• About this exercise:
From the line containing "[]⟩ /- SHADOW_SCALARS" down to the last line of the data, output each line word for word and include nothing else.

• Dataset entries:
Start of Block

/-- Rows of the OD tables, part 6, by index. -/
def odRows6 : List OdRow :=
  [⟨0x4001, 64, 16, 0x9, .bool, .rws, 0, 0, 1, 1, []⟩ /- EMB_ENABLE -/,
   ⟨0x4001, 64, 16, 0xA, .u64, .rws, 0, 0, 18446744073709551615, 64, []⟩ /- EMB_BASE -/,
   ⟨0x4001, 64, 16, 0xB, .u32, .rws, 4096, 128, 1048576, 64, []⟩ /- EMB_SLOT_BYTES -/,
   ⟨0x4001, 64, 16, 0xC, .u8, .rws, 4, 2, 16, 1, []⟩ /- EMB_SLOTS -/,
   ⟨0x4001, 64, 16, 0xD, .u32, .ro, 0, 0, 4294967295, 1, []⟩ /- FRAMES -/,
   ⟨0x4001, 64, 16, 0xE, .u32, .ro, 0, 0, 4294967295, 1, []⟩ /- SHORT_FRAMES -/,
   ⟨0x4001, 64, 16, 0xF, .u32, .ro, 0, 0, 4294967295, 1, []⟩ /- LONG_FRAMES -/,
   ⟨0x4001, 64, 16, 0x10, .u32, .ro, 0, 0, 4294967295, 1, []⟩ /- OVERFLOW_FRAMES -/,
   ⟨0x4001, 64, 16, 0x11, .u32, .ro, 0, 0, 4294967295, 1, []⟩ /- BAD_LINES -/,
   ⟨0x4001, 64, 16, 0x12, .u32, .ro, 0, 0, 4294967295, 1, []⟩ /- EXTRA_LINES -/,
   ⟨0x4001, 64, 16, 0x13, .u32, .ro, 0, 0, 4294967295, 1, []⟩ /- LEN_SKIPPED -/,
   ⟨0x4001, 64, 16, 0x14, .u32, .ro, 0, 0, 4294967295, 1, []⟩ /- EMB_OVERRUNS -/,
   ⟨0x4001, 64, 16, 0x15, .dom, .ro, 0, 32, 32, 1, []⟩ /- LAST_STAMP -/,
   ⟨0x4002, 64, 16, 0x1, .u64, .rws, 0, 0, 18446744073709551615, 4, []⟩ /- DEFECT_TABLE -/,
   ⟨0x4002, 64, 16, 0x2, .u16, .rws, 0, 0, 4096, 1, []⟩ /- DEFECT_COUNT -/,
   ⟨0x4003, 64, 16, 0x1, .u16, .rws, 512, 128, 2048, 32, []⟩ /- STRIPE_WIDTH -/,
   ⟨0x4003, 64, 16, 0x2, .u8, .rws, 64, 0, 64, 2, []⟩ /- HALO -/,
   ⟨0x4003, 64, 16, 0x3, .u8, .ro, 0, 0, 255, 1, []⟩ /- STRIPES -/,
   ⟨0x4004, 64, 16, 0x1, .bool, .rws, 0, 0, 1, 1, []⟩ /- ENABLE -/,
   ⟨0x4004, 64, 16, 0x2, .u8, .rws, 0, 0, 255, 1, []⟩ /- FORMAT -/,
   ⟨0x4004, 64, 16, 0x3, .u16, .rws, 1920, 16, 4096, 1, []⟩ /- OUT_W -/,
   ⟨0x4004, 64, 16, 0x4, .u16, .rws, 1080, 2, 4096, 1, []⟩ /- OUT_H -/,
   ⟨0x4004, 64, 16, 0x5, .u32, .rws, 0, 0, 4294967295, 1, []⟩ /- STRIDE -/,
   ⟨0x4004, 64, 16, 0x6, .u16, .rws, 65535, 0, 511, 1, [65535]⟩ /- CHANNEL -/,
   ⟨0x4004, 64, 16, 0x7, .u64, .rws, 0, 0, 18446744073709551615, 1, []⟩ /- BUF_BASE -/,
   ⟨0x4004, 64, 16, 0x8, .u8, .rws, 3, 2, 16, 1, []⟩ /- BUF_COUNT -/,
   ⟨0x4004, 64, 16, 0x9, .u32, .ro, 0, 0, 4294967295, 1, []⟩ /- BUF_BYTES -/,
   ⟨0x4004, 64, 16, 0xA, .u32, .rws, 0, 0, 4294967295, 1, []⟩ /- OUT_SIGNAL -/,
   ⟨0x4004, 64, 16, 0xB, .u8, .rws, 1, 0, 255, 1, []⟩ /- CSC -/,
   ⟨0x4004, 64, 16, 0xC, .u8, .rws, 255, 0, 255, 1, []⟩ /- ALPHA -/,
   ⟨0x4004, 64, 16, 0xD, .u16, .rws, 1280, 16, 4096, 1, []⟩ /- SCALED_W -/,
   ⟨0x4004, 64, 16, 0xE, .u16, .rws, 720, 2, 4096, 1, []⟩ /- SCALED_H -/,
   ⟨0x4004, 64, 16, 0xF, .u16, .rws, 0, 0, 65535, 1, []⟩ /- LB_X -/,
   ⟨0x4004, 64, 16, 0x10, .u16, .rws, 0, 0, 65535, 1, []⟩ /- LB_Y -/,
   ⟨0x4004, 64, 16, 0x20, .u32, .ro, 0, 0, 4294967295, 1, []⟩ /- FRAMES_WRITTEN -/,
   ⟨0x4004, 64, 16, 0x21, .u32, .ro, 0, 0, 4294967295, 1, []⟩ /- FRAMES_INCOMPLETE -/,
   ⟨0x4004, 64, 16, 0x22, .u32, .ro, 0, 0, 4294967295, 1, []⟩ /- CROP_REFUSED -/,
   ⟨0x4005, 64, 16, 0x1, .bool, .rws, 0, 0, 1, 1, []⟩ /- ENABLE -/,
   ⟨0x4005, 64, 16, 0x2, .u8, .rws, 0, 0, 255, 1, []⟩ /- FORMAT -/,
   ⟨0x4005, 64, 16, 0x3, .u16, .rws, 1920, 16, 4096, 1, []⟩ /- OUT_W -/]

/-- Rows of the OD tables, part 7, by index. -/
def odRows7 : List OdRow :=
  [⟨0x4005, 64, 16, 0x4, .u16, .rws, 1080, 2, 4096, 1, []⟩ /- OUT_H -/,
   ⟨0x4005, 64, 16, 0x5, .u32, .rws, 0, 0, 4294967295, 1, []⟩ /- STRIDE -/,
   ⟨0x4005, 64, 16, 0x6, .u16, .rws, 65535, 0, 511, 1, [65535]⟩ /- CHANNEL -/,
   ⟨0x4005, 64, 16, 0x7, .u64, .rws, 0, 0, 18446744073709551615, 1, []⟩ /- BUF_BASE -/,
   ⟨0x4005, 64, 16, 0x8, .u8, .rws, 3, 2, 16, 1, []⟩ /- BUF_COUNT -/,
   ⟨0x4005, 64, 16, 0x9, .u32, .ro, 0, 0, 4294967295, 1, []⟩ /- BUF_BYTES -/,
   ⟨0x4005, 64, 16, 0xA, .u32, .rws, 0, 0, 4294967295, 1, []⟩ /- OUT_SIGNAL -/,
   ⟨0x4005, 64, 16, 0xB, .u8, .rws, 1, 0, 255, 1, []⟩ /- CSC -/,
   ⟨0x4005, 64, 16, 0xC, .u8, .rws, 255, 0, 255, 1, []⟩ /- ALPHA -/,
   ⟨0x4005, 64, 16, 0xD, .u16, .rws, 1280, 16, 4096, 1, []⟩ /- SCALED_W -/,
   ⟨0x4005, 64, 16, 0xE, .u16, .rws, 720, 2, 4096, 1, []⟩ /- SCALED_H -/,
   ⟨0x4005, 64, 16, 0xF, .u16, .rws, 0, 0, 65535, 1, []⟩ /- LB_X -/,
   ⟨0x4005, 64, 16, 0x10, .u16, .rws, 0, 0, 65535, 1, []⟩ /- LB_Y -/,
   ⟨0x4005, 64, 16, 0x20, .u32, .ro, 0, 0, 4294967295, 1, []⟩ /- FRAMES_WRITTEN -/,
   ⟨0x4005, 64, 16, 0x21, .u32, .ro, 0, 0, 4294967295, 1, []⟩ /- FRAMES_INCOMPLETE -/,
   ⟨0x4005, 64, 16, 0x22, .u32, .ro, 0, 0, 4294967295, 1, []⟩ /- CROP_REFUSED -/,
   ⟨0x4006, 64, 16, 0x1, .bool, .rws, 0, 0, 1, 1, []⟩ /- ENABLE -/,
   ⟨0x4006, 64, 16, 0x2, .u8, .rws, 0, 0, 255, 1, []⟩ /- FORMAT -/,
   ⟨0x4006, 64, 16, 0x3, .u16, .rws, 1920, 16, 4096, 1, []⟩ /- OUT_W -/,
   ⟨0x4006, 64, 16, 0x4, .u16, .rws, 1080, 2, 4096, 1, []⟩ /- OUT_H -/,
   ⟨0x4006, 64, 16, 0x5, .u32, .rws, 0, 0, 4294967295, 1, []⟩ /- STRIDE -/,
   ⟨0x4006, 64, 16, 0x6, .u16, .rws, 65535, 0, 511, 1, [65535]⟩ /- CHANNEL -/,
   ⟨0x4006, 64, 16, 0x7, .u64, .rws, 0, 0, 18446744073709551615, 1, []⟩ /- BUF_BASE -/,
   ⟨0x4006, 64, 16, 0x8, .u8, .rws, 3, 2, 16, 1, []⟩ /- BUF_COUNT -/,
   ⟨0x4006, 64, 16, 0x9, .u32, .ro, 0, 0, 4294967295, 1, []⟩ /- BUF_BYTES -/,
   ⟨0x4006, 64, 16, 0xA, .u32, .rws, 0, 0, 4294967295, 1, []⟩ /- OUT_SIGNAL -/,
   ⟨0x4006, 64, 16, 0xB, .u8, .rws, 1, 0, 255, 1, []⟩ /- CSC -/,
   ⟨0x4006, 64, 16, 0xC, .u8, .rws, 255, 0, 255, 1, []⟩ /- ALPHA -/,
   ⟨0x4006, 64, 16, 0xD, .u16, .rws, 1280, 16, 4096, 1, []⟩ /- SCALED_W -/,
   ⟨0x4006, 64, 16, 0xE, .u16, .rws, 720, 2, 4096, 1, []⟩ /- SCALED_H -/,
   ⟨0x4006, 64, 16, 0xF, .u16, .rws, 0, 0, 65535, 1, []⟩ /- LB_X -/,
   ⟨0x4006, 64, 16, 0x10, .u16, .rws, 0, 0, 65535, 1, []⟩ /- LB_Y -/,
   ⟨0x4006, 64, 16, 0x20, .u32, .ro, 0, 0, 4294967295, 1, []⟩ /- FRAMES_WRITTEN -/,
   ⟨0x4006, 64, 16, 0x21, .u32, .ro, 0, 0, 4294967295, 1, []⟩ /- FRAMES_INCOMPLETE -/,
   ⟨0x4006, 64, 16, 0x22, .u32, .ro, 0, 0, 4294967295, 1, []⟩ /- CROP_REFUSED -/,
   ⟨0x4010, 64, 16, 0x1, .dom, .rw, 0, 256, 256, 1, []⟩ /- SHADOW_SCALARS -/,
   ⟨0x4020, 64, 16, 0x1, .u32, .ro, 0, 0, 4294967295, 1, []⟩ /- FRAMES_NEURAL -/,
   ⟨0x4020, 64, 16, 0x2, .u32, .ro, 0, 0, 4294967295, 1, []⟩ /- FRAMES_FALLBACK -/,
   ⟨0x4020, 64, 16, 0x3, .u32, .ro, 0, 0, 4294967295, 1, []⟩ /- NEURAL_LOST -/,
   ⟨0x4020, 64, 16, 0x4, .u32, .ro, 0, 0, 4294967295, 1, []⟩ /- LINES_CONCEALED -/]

End of Block

• Written response:
   ⟨0x4010, 64, 16, 0x1, .dom, .rw, 0, 256, 256, 1, []⟩ /- SHADOW_SCALARS -/,
   ⟨0x4020, 64, 16, 0x1, .u32, .ro, 0, 0, 4294967295, 1, []⟩ /- FRAMES_NEURAL -/,
   ⟨0x4020, 64, 16, 0x2, .u32, .ro, 0, 0, 4294967295, 1, []⟩ /- FRAMES_FALLBACK -/,
   ⟨0x4020, 64, 16, 0x3, .u32, .ro, 0, 0, 4294967295, 1, []⟩ /- NEURAL_LOST -/,
   ⟨0x4020, 64, 16, 0x4, .u32, .ro, 0, 0, 4294967295, 1, []⟩ /- LINES_CONCEALED -/]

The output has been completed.